Le pays, réputé pour son avancée dans le domaine des technologies, le vote électronique y a été introduit en 2005, fait figure de bon élève dans l’économie européenne. Avec une dette représentant 9,5% du PIB (quand en France elle en représente plus de 95%), un taux de chômage aux alentours des 5% et une 18ème place dans le classement mondial de la corruption, la stabilité économique de l’Estonie fait des envieux. Cette situation contraste avec les remous que connait la politique du pays depuis trois ans.

Les dernières élections en 2015 ont vu la victoire du parti centriste de la réforme (ERE) et de son jeune chef de file, Taavi Rõivas, qui a formé une coalition avec les sociaux-démocrates (SDE) et les conservateurs de l’Isamaa (IRL). Néanmoins, un vote de défiance de ses alliés en 2016 fait chuter le gouvernement. C’est alors Jüri Ratas du Parti du centre (EKE), actif dans la protection de la minorité russe, qui est nommé en reprenant les mêmes alliés félons et qui se hisse au poste de Premier ministre sans être élu.
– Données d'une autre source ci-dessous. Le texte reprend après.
/-- Each doorbell command completes (R632 to R645): the winning source is delivered, and a store to the doorbell block is made by the core. -/
def Obligations.DoorbellsComplete : Prop :=
  (∀ t src red lvl s, t < 32 → winner s t = src → src ≠ 0 → inService s t = 0 → targetOn s t = true → coreEnabled s (targetCore t) = true → routedTo s src = some (lvl, red) →
    exec (.bbDeliver t) s = .next (
      let u := bump (setService s t src) 0x2B00 1
      let u := if red then bump u 0x2B00 3 else u
      let u := match sourcePart src with | some (p, _) => pbumpBy u 0x4B00 p 1 | none => u
      bellScan (emit u (.coreIrq (targetCore t) (targetLevel t) ((sget (fun _ => 0) u.bell.vbase t * 65536 + src * 64) % 2 ^ 64) src)))) ∧
  (∀ core m t v s, t < 32 → exec (.bbComplete core m t v) s = .next (bellScan (bellStore s core m (coreCid s core) (0x200000 + t * 0x1000 + 0x10) v))) ∧
  (∀ core src v s, src < 1024 → exec (.bbRoute core false src v) s = .next (bellScan (bellStore s core false (coreCid s core) (0x10000 + src * 8) v))) ∧
  (∀ core v s, exec (.bbCauseSet core v) s = .next (bellScan (bellStore s core false (coreCid s core) 0x30 v))) ∧
  (∀ core p v s, p < 64 → exec (.bbPSoftSet core p v) s = .next (bellScan (bellStore s core false (coreCid s core) (0x100000 + p * 0x1000 + 0x90) v))) ∧
  (∀ t s, t < 32 → sget (fun _ => 0) s.bell.wakes t ≠ 0 → targetAsleep s t = true → s.bell.expired.contains t = false →
    sget (fun _ => 0) s.bell.wakes t - 1 + usT 50 ≤ s.det.now →
    exec (.bbWakeTimeout t) s = .next (bellScan { s with bell := { s.bell with expired := ninsert s.bell.expired t } }))

/-- Each command of determinism and of node time completes where the spec lets it (R657 to R665). -/
def Obligations.DeterminismComplete : Prop :=
  (∀ w s, exec (.detStep w [1]) s = .next (written w (placeBoundary (forS ((upTo 256).filter (tableBound s)) s tableBoundary)))) ∧
  (∀ w s, exec (.runReset w [1]) s = .next (written w (setBlob s 0x2C02 0 (freshRecord s)))) ∧
  (∀ z s, num s 0x2C10 1 = 1 → s.det.intervalAt + msT (num s 0x2C10 3) ≤ s.det.now → syncOffset s = some z → exec .syncInterval s = .next (fin (
    applyOffset { s with det := { s.det with samples := [], intervalAt := s.det.now, sampleN := 0 } } z))) ∧
  (∀ s, num s 0x2C10 1 = 1 → s.det.intervalAt + msT (num s 0x2C10 3) ≤ s.det.now → syncOffset s = none →
    syncState { s with det := { s.det with samples := [], intervalAt := s.det.now, sampleN := 0, missed := s.det.missed + 1 } } = 2 → 3 ≤ s.det.missed + 1 →
    exec .syncInterval s = .next (
      let u := setNum { s with det := { s.det with samples := [], intervalAt := s.det.now, sampleN := 0, missed := s.det.missed + 1 } } 0x2C10 5 3
      { u with det := { u.det with within := 0, beyond := 0 } })) ∧
  (∀ s, num s 0x2C10 1 = 1 → s.det.sampleN < 64 → (s.det.sampleN = 0 ∨ s.det.sampleAt + usT 10 ≤ s.det.now) → exec .syncSample s = .next (fin (
    issueReq { s with det := { s.det with sampleAt := s.det.now, sampleN := s.det.sampleN + 1 } }
      { head := ownHead s 6 0 0 (num s 0x2C10 2 * 2 ^ 48 + 0xF80000000010), op := .load 8 } (.sync (syncStamp s) (replayMark s)) none)))

/-- Each command of faults, recovery and limp mode completes where the spec lets it (R672 to R704). -/
def Obligations.RecoveryComplete : Prop :=
  (∀ w code s, 1 ≤ code → code ≤ 0xFF →
    exec (.stickyWrite w code [0]) s = .next (written w (setBlob (setNum s (0x3100 + code) 1 0) (0x3100 + code) 3 (zeros 160)))) ∧
  (∀ w s, exec (.stickyClearAll w [1]) s = .next (written w { s with obj := s.obj.filter (fun e =>
    !(decide (okey 0x3101 0 ≤ e.1) && decide (e.1 < okey 0x3200 0) && (e.1 % 256 == 1 || e.1 % 256 == 3))) })) ∧
  (∀ bank s, bank < 16 → bit s.acc.banksOk bank = true → exec (.trackerBankLoss bank) s = .next (fin
    (detectFault (loseTrackers s bank).2 0x0B (resId 6 bank) 1 0xFF 7 0 (toLe 4 (loseTrackers s bank).1)))) ∧
  (∀ e rest s, s.flt.running = none → s.flt.queue = e :: rest → e.res / 4096 ≠ 1 → exec .recoveryStart s = .next (fin (
    let e := { e with startedAt := s.det.now }
    recoveryEffect (openWindow (setNum { s with flt := { s.flt with running := some e, queue := rest } } 0x3200 6 rest.length) e.res e.level e.code none) e))) ∧
  (∀ e s, s.flt.running = some e → recoveryOver s e = true → e.res / 4096 ≠ 1 → e.res / 4096 ≠ 9 → exec .recoveryEnd s = .next (
    let u := logRecovery { s with flt := { s.flt with running := none } } { e with endedAt := s.det.now }
    setWindow u e.res { getWindow u e.res with closes := some (u.det.now + windowTicks u e.level) })) ∧
  (∀ res t s, (getWindow s res).closes = some t → t ≤ s.det.now →
    exec (.windowClose res) s = .next (setWindow s res { getWindow s res with level := 0, closes := none })) ∧
  (∀ w v s, v.length = 2 → outOfService s (leNat v) = true → leNat v / 4096 = 6 → exec (.resourceRelease w v) s = .next (written w (
    let u := setWindow s (leNat v) { getWindow s (leNat v) with out := false, level := 0, closes := none }
    { u with acc := { u.acc with banksOk := setBit u.acc.banksOk (leNat v % 4096) } }))) ∧
  (∀ w v s, v.length = 2 → exec (.resourceQuery w v) s = .next (written w (setSess s w.slot { getSess s w.slot with resourceQuery := leNat v }))) ∧
  (∀ w s, inLimp s = false → exec (.limpEnter w) s = .next (written w (enterLimp s 0 0))) ∧
  (∀ w s, inLimp s = true → exec (.limpExit w) s = .next (written w (
    let u := forS s.flt.limpBlocks s (fun s k => if num s (k / 256) (k % 256) = 0 then s else setNum s (k / 256) (k % 256) 3)
    setNum { u with flt := { u.flt with limpBlocks := [] } } 0x3300 1 0))) ∧
  (∀ kind unit d x s, 1 ≤ kind → kind ≤ 6 → findDesc s d = some x → exec (.engineFault kind unit (some d)) s = .next (fin (abortDesc
    (detectFault s 0x40 (engRes kind unit) 1 d.q.part 7 0 (toLe 4 (bfld x.bytes 0x3C 4))) d))) ∧
  (∀ kind unit s, 1 ≤ kind → kind ≤ 6 → exec (.engineFault kind unit none) s = .next (fin
    (detectFault s 0x40 (engRes kind unit) 1 0xFF 7 0 (toLe 4 0))))

/-- Each command of mirrored regions completes where the spec lets it (R693 to R700). -/
def Obligations.MirrorComplete : Prop :=
  (∀ ep unit data r s, copyOf s ep (noticeBase data) = some r → bindReason s ep unit data = 0 → exec (.mirrorBind ep unit data) s = .next (fin (
    let g := getRegion s r
    let u := releaseBolts s (g.base / 65536) (g.size / 65536)
    let u := { u with poison := u.poison.filter (fun l => !(decide (g.base ≤ l * 64) && decide (l * 64 < g.base + g.size))) }
    let f := freshFree u
    let st := if Config.freeNat f.1 % 2 = 0 then 6 else 5
    let u := setArrNum f.2 0x3660 r st
    let u := setArrBlob u 0x3680 r (toLe 2 ep ++ toLe 1 st ++ zeros 5 ++ toLe 8 u.det.count ++ zeros 32)
    noticeTo u ep 0x0101 r (num u 0x3600 1 % 2 ^ 32 + g.size / 65536 % 2 ^ 32 * 2 ^ 32)))) ∧
  (∀ ep unit data b s, boundTo s ep = some b → data % 2 ^ 32 ≠ num s 0x3600 1 → data % 2 ^ 32 ≠ 0 → num s 0x3600 1 ≠ 0 →
    data / 2 ^ 32 % 2 ^ 32 = b.new.size / 65536 → exec (.mirrorBound ep unit data) s = .next (fin (acceptBind s b))) ∧
  (∀ ep unit data b s, boundTo s ep = some b → b.new.base = noticeBase data → exec (.mirrorRefused ep unit data) s = .next (fin (refuseBind s b))) ∧
  (∀ ep unit data r s, copyOf s ep (noticeBase data) = some r → 5 ≤ mirrorState s r → exec (.mirrorUnbind ep unit data) s = .next (fin (setArrNum s 0x3660 r 4))) ∧
  (∀ r b s, s.flt.binds.find? (fun b => b.region == r) = some b → b.sent = true → b.sentAt + msT (num s 0x3600 4) ≤ s.det.now →
    exec (.mirrorBindTimeout r) s = .next (fin (refuseBind s b))) ∧
  (∀ h d p s, exec (.mirrorWrite h (.store d p)) s = .next (fin (arrive s h (.store d p)))) ∧
  (∀ h g k sp n d p s, exec (.mirrorWrite h (.blk g k sp n d p)) s = .next (fin (arrive s h (.blk g k sp n d p)))) ∧
  (∀ tag i r s, s.acc.issued.find? (fun i => i.tag == tag) = some i → i.mirror = some r → i.at_ + usT (num s 0x3600 2) ≤ s.det.now →
    exec (.mirrorWriteTimeout tag) s = .next (fin (mirrorFail s i r))) ∧
  (∀ r s, (getRegion s r).valid = true → (getRegion s r).mirror = true → arrNum s 0x3640 r = 0 → mirrorState s r = 3 → num s 0x3600 5 = 1 →
    s.flt.binds.any (fun b => b.region == r) = false → sget (fun _ => 0) s.flt.rebindAt r + secT 1 ≤ s.det.now →
    exec (.mirrorRebindRetry r) s = .next (fin (startBind { s with flt := { s.flt with rebindAt := sput (fun _ => 0) s.flt.rebindAt r s.det.now } } r (getRegion s r) false none))) ∧
  (∀ r s, (getRegion s r).valid = true → (getRegion s r).mirror = true → mirrorState s r = 2 → watermark s r * 65536 < (getRegion s r).size →
    s.acc.issued.any (fun i => i.target == .rebuild r (watermark s r)) = false → (effPorts s (getRegion s r).mirrorEp 6).isEmpty = false →
    exec (.rebuildBolt r) s = .next (fin (sendBolt s r (watermark s r)))) ∧
  (∀ w v s, v.length = 2 → (getRegion s (leNat v)).valid = true → isCopy s (leNat v) = true → mirrorState s (leNat v) = 6 →
    (effPorts s (getRegion s (leNat v)).mirrorEp 5).isEmpty = true → exec (.mirrorTakeover w v) s = .next (written w (
    let r := leNat v
    let g := getRegion s r
    let u := setArrNum (setArrNum s 0x3640 r 0) 0x3660 r 3
    let u := takeVersions (noteFault u 0x31 (resId 11 r) g.owner 0xFF 0 (toLe 2 g.mirrorEp ++ toLe 4 (g.size / 65536))) r
    setArrBlob u 0x3680 r (bset (bset (slice (arrBlob u 0x3680 r) 0 48) 2 1 3) 16 8 u.det.count))))

/-- Each command of the placement loop completes where it is due (R171 to R201, R204, R214 to R219): the sweeper ages the bolt it visits, a victim is evicted, a queued bolt is
promoted, a bolt is demoted, a move cuts over and its source is freed, a write of a placement object takes effect. -/
def Obligations.PlacementComplete : Prop :=
  (∀ b s, (getBolt s b).home ≠ 0 → (∀ t, (getBolt s b).sweptAt = some t → t + agePeriod s (getBolt s b).home ≤ s.det.now) →
    evacuated s (getBolt s b).home (unitOfSlot s (getBolt s b).home (getBolt s b).slot) = false →
    exec (.ageSweep b) s = .next (
      let u := setBolt s b (swept s (getBolt s b))
      if promotable u (swept s (getBolt s b)) && !u.tier.learning then queueDecision u b 0 else unqueue u b 0)) ∧
  (∀ t v s, t = 1 ∨ t = 2 → 0 < tierFree s t → belowTarget s t 1 = true → s.tier.learning = false → oldestOf s (eligible s t none) = some v → 0 < tierFree s (t + 1) →
    exec (.evict t) s = .next (demoteOne s v.1 .evict)) ∧
  (∀ t p v s, t = 1 ∨ t = 2 → tierFree s t = 0 → needer s = some p → s.tier.learning = false → oldestOf s (eligible s t (some p)) = some v → 0 < tierFree s (t + 1) →
    exec (.evict t) s = .next (demoteOne s v.1 .need)) ∧
  (∀ b slot u s, s.tier.queued.contains (b, 0) = true → placeFrozen s = false → s.tier.learning = false → detMode s ≠ 2 → victimOf s b = none →
    promotable s (getBolt s b) = true → num s 0x2301 10 * tierSlots s 1 < tierFree s 1 * 1024 → pickCool s 1 (getBolt s b).quad 1 (fun _ => true) = (some slot, u) →
    exec (.promote b) s = .next (unqueue (startMove u b 1 slot .promote) b 0)) ∧
  (∀ b s, placeFrozen s = false → s.tier.learning = false → detMode s ≠ 2 → (getBolt s b).home = 1 → num s 0x2301 5 ≤ (getBolt s b).age → belowTarget s 1 1 = true →
    (getBolt s b).pins = 0 → (getBolt s b).moving = false → 1 < boltFloor s (getBolt s b) → ((getBolt s b).promoted = false ∨ resident s (getBolt s b) = true) →
    exec (.demotePolicy b) s = .next (demoteOne s b .demote)) ∧
  (∀ p t v s, placeFrozen s = false → s.tier.learning = false → detMode s ≠ 2 → t = 1 ∨ t = 2 → quota s p t < homed s p t →
    oldestOf s (quotaVictim s p t) = some v →
    exec (.demoteQuota p t) s = .next (demoteOne s v.1 .demote)) ∧
  (∀ b s, s.tier.upQueue.contains b = true → exec (.demandMoveUp b) s = .next (openMoveUp s b)) ∧
  (∀ b bad rs m s, s.tier.moves.find? (fun m => m.bolt == b) = some m → partExists s (getBolt s b).part = true → (getRegion s (getBolt s b).region).valid = true →
    m.cause ≠ .demand → (m.cause = .retire ∨ m.copied = true) → (getBolt s b).home ≠ 3 → exec (.moveCutover b bad rs) s = .next (fin (cutover s b))) ∧
  (∀ b bad rs m s, s.tier.moves.find? (fun m => m.bolt == b) = some m → partExists s (getBolt s b).part = true → (getRegion s (getBolt s b).region).valid = true →
    m.cause = .demand → (getBolt s b).home = 3 → exec (.moveCutover b bad rs) s = .next (fin (
      let u := setAllowance s true (allowance s true - 12800 * 1024)
      cutover (cellarUnits (flashRetries u b rs) b (bitsOf bad 16)) b))) ∧
  (∀ t slot f s, s.tier.freed.find? (fun f => f.tier == t && f.slot == slot && !f.ready) = some f → f.waits.any (inHand s) = false →
    exec (.moveSourceFree t slot) s = .next (freeSlot { s with tier := { s.tier with freed := s.tier.freed.filter (fun g => g != f) } } t slot f.part)) ∧
  (∀ s, s.tier.learning = true → num s 0x2303 4 ≤ s.tier.learnAccesses → s.tier.learnStart + msT (num s 0x2303 5) ≤ s.det.now →
    exec .learnEnd s = .next { s with tier := { s.tier with learning := false } }) ∧
  (∀ h s, s.acc.held.find? (fun h => h.why == .slot &&
      (match regionOf s h.req.head.addr with
       | some r => (ensureBolt s r h.req.head.addr h.req.head.kind h.req.head.unit).isSome
       | none => true)) = some h → exec .allocSlotFreed s = .next (fin (advance s h))) ∧
  (∀ w v s, v.length = 24 → bfld v 0 8 % 65536 = 0 → bfld v 8 8 % 65536 = 0 → bfld v 0 8 + bfld v 8 8 ≤ s.tier.unifiedSize → bfld v 16 1 = 1 ∨ bfld v 16 1 = 2 →
    exec (.placeHint w v) s = .next (written w (
      let u := { s with tier := { s.tier with hints := s.tier.hints ++ [{ first := bfld v 0 8 / 65536, count := bfld v 8 8 / 65536, tier := bfld v 16 1 }] } }
      if placeFrozen u || detMode u = 2 then u else doHints u))) ∧
  (∀ w s, exec (.placeReset w [0]) s = .next (written w s)) ∧
  (∀ w s, exec (.placeReset w [1]) s = .next (written w (
      let u := forS (s.tier.map.map (·.1)) s (fun s k => setBolt s k { getBolt s k with heat := 0, age := 0 })
      { u with tier := { u.tier with learning := true, learnAccesses := 0, learnStart := u.det.now } }))) ∧
  (∀ w s, exec (.placeFreeze w [1]) s = .next (written w (setNum s 0x2301 1 1))) ∧
  (∀ w s, exec (.placeFreeze w [0]) s = .next (written w (
      let u := setNum s 0x2301 1 0
      if placeFrozen u || detMode u = 2 then u else doHints u))) ∧
  (∀ w v s, v.length = 1 →
    let u := setNum s 0x2301 0x0D (leNat v % 16)
    let out := [1, 2, 3].foldl (fun l t => l ++ ((upTo (tierUnits t)).filter (fun n => evacuated u t n && !evacuated s t n)).foldl (fun l n => l ++ unitBolts s t n) []) []
    out.length ≤ tierFree u 1 + tierFree u 2 + tierFree u 3 →
    exec (.evacuate w v) s = .next (written w (forS out u (fun s b => moveOut s b .retire)))) ∧
  (∀ w v s, v.length = 8 → exec (.boltQuery w v) s = .next (written w (setSess s w.slot { getSess s w.slot with boltQuery := leNat v }))) ∧
  (∀ b found s, (getBolt s b).home = 1 ∨ (getBolt s b).home = 2 → sget (fun _ => 0) s.tier.scrubs ((getBolt s b).home * 2 ^ 32 + (getBolt s b).slot) = 0 →
    exec (.patrolScrub b found) s = .next (lineErrors
      { s with tier := { s.tier with scrubs := sput (fun _ => 0) s.tier.scrubs ((getBolt s b).home * 2 ^ 32 + (getBolt s b).slot) (s.det.now + 1) } } b
      (found.corrected.filter (fun k => decide (k < 1024))) (found.badLines.filter (fun k => decide (k < 1024))))) ∧
  (∀ larder u c s, u < (if larder then 16 else 6) → nextHeat s (heatOf s larder u).state c ≠ (heatOf s larder u).state →
    (∀ t, (heatOf s larder u).changedAt = some t → t + msT 100 ≤ s.det.now) →
    exec (.tierThermal larder u c) s = .next (latch (withHeat s larder u (nextHeat s (heatOf s larder u).state c)) 7))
Au même moment, le Riigikogu (assemblée parlementaire) entame un sixième tour pour élire le Président de la république d’Estonie. En effet, six tours ont été nécessaires aux députés, entre août et octobre 2018, pour trouver un remplaçant au charismatique Toomas Hendrik Ilves. Éliminant les 11 candidats en lice, c’est finalement l’ancienne conservatrice Kersti Kaljulaid qui a obtenu les faveurs du parlement. Les élections de mars 2019 promettaient donc d’être mouvementées.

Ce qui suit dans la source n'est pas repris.